Mathieu Dubus[1][2] (South Flanders, possibly in Ypres, c. 1590 – The Hague, between 11 June 1665 and 30 May 1666) was a Flemish-born decorative and landscape painter who was active in The Hague in the Dutch Republic. He painted fantastic landscapes with rocks and stark contrasts of light and dark, which appear modern and unlike those of his contemporaries.[3]
Life
Mathieu Dubus was born in the south of Flanders, possibly in Ypres. Nothing is known about how he ended up in the Dutch Republic or with whom he trained.[2] The first record of Mathieu Dubus is the 1622 registration of his marriage to Margrieta Pannar in The Hague. That document states that he was born in the south of Flanders and was a painter by profession. A document of 1644 states that he was about 54 years old at the time. This places the time of his birth around 1590.[4]
Where or with whom he trained is unknown. In 1626, he is mentioned as a painter to the Dutch stadholder, the Prince of Orange. He worked as a decorative painter at the palaces of the stadholder in The Hague. This included work on the ceiling of the Great Hall at Noordeinde Palace which he embellished with birds and on the galleries at Huis ter Nieuburg in Rijswijk and Buren Castle where he added gold-leaf foliage.[3] He worked for more than twenty years as a decorative painter in the service of the stadholder's court.[2]
He was also active as an independent artist and he became in 1635 a member of the St Luke’s Guild of The Hague.[3] He was living on the Veerkade in The Hague.[5] The artist married three times.[4] His daughter Cornelia married on 26 July 1665 with the Antwerp painter Jan Baptist Tijssens the Elder, who at some time worked in The Hague.[3][6] Another daughter called Maria married the decoration painter Bartholomeus van Winden while a third daughter married Bartholomeus' brother, the minor painter Gerardt van Winden.[4][7]
Mathieu Dubus may have been the father or elder brother of Johan Baptist Dubus, a painter recorded working in The Hague in 1664.[2][8]

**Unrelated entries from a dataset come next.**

-- ==== Sys2Proof/Machine/Program.lean ====
section
/-! DEFINITION. Command programs (spec/30_encoding.md R85, R86) and the host that runs one
(spec/40_command_interface.md R106). The host is outside the block: this file drives `step` by placing, at every edge, the
inputs the host and the platform give. -/

namespace Sys2Proof.Machine

/-- The pseudo-commands (R86). -/
inductive Pseudo where
  | forward (n : Nat)
  | reverse (n : Nat)
  | coast
  | brake
  | fullForward
  | fullReverse
deriving DecidableEq, Repr

/-- A line of a program that is not blank: a command, a pseudo-command or a directive of the host (R85, R86). -/
inductive Line where
  | cmd (i : Instr)
  | pseudo (p : Pseudo)
  | waitIdle
  | hold (n : Nat)
deriving DecidableEq, Repr

/-- What a line makes the host do: offer a word, wait for `cmd_ready`, or offer nothing for `n` edges. -/
inductive HostLine where
  | offer (w : CmdWord)
  | waitIdle
  | hold (n : Nat)
deriving DecidableEq, Repr

/-- Why a program is refused. -/
inductive ProgramError where
  /-- The line issues the reserved opcode (R83, R85). -/
  | reservedOpcode
  /-- The line is an accessor, which has no encoding (R84). -/
  | notACommand
  /-- The operand of a pseudo-command is outside the range R86 gives. -/
  | operandOutOfRange
deriving DecidableEq, Repr

/-- The one command a pseudo-command expands to, if its operand is in range (R86). -/
def Pseudo.expand : Pseudo → Option Instr
  | .forward n => if n ≤ 32767 then some (.setTarget (BitVec.ofInt 16 n)) else none
  | .reverse n => if n ≤ 32768 then some (.setTarget (BitVec.ofInt 16 (-n))) else none
  | .coast => some (.setTarget 0)
  | .brake => some .stop
  | .fullForward => some (.setTarget (BitVec.ofInt 16 32767))
  | .fullReverse => some (.setTarget (BitVec.ofInt 16 (-32768)))

/-- The word a command of a program stands for (R85). -/
def assembleInstr (i : Instr) : Except ProgramError HostLine :=
  match encode i with
  | none => .error .notACommand
  | some w => if i.allowedInProgram then .ok (.offer w) else .error .reservedOpcode

/-- What one line makes the host do (R85, R86). -/
def Line.assemble : Line → Except ProgramError HostLine
  | .cmd i => assembleInstr i
  | .pseudo p =>
    match p.expand with
    | some i => assembleInstr i
    | none => .error .operandOutOfRange
  | .waitIdle => .ok .waitIdle
  | .hold n => .ok (.hold n)

/-- A whole program, refused at its first line that is. -/
def assembleProgram : List Line → Except ProgramError (List HostLine)
  | [] => .ok []
  | l :: rest =>
    match l.assemble with
    | .error e => .error e
    | .ok h =>
      match assembleProgram rest with
      | .error e => .error e
      | .ok hs => .ok (h :: hs)

/-- `HOLD 0` takes no edge (R106). -/
def dropEmptyHolds : List HostLine → List HostLine
  | .hold 0 :: rest => dropEmptyHolds rest
  | ls => ls

/-- The inputs at an edge: the host's offer (R106) and the platform's `rst` and `pwm_err`. -/
def hostInputs (rst pwmErr : Bool) : List HostLine → Inputs
  | .offer w :: _ => { offerInputs w with rst := rst, pwmErr := pwmErr }
  | .waitIdle :: _ => { quietInputs with rst := rst, pwmErr := pwmErr }
  | .hold _ :: _ => { quietInputs with rst := rst, pwmErr := pwmErr }
  | [] => { quietInputs with rst := rst, pwmErr := pwmErr }

/-- The lines left after an edge from `s` to `t` (R106): a command ends at its acceptance edge, `WAIT_IDLE` at the first
edge after which `cmd_ready = 1`, `HOLD n` after `n` edges. DESIGN CHOICE: a `WAIT_IDLE` begun when `cmd_ready` is already 1
still takes one edge (log entry 13). -/
def hostAdvance (inp : Inputs) (s t : State) : List HostLine → List HostLine
  | .offer w :: rest => if s.handshake inp then rest else .offer w :: rest
  | .waitIdle :: rest => if t.cmdReady then rest else .waitIdle :: rest
  | .hold n :: rest => if n ≤ 1 then rest else .hold (n - 1) :: rest
  | [] => []

/-- The edges at which the platform drives `rst = 1` and the backend `pwm_err = 1`. -/
structure Platform where
  /-- Edges with `rst = 1`. -/
  rstAt : List Nat
  /-- Edges with `pwm_err = 1`. -/
  errAt : List Nat
deriving DecidableEq, Repr

/-- A program under way: the last edge's number, the lines left, the block, and the write trace so far, newest first. -/
structure ProgramRun where
  /-- The number of the last edge. -/
  edge : Nat
  /-- The lines left. -/
  lines : List HostLine
  /-- The block. -/
  block : State
  /-- The events so far, newest first. -/
  trace : List PwmEvent
deriving DecidableEq, Repr

/-- One edge of a program. The block never faults or refuses in the host's sense; if it did, the run would stand still. -/
def ProgramRun.next (p : Platform) (r : ProgramRun) : ProgramRun :=
  let lines := dropEmptyHolds r.lines
  let inp := hostInputs (p.rstAt.contains (r.edge + 1)) (p.errAt.contains (r.edge + 1)) lines
  match step (r.block.place (.edge inp)) with
  | .next t =>
    { edge := r.edge + 1
      lines := hostAdvance inp r.block t lines
      block := t
      trace := eventsAfter (r.edge + 1) t ++ r.trace }
  | .fault _ => r
  | .refused _ => r

/-- R106: the end state is the state at the first edge after the last line at which `cmd_ready = 1` or `state = FAULT`. Runs
at most `fuel` edges. -/
def ProgramRun.toEnd (p : Platform) : Nat → ProgramRun → ProgramRun
  | 0, r => r
  | fuel + 1, r =>
    if dropEmptyHolds r.lines = [] ∧ ((r.next p).block.cmdReady ∨ (r.next p).block.state = .fault) then r.next p
    else (r.next p).toEnd p fuel

end Sys2Proof.Machine
end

The death date and place of Mathieu Dubus are not known but it is believed that he died in The Hague.[2] The date of his death is placed between 11 June 1665 when he was stated in a document as being alive and 30 May 1666 when he is recorded as deceased.[4]
Work
Mathieu Dubus' known work is very limited. He painted fantastic landscapes in the Italianate style typically depicting rugged rocks. His compositions were enlivened by sharp contrasts of light and dark. The style of his paintings differed from that of contemporary landscape artists and is reminiscent of works in the Magic Realist style. He seems to have been influenced by the contemporary landscape painter Hercules Seghers. Seghers' works were in the collection of the stadtholder and it is possible that Dubus saw them there.[3]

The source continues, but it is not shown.